What you are asked to do: Show every line below where "Machine" appears.

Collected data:

------------------------------------------------------------

-- ==== Sys2Proof/Word.lean ====
section
/-! DEFINITION. The widths of potato CORE's values (10_state.md R20, 30_encoding.md R92). -/

namespace Sys2Proof

/-- An 8-bit value: a general register, a timer, a byte of memory (R21, R29, R60). -/
abbrev Byte := BitVec 8

/-- A 16-bit value: PC, I, a return address, an instruction word (R25, R26, R28, R90). -/
abbrev Word := BitVec 16

/-- A 4-bit field: a register number, a key number or a sprite height (R92). -/
abbrev Nibble := BitVec 4

/-- The 12-bit address field `NNN` (R92). -/
abbrev Addr12 := BitVec 12

end Sys2Proof
end

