-- ==== Sys2Proof/Machine/IndexMemory.lean ====
section
/-! DEFINITION. The index register and memory transfers (44_index_memory.md). -/

namespace Sys2Proof.Machine

/-- `ANNN` LD I, nnn (R230). -/
def execLdI (nnn : Addr12) (s : State) : Result :=
  complete false (s.setI (addrOperand nnn))

/-- `FX1E` ADD I, Vx (R231): V[X] is read before the flag may overwrite it. -/
def execAddIVx (x : Nibble) (s : State) : Result :=
  complete false ((s.setI (s.i + zext16 (s.readV x))).indexFlag (s.i + zext16 (s.readV x)))

/-- `FX33` LD B, Vx (R233). -/
def execLdBVx (x : Nibble) (s : State) : Result :=
  afterCheck (.ldBVx x) (checkWrite s.cfg.fontWritePolicy s.i.toNat 3) s
    (complete false (s.storeBytes s.i.toNat (bcdDigits (s.readV x))))

/-- `FX55` LD [I], Vx (R234, R236). -/
def execStoreRegs (x : Nibble) (s : State) : Result :=
  afterCheck (.storeRegs x) (checkWrite s.cfg.fontWritePolicy s.i.toNat (x.toNat + 1)) s
    (complete false ((s.storeBytes s.i.toNat (s.registersUpTo x)).indexAfterTransfer x))

/-- `FX65` LD Vx, [I] (R235, R236). -/
def execLoadRegs (x : Nibble) (s : State) : Result :=
  afterCheck (.loadRegs x) (checkRead s.i.toNat (x.toNat + 1)) s
    (complete false ((s.loadBytes s.i.toNat (x.toNat + 1)).indexAfterTransfer x))

end Sys2Proof.Machine
end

------------------------------------------------------------

Output for this task:
-- ==== Sys2Proof/Machine/IndexMemory.lean ====
namespace Sys2Proof.Machine
end Sys2Proof.Machine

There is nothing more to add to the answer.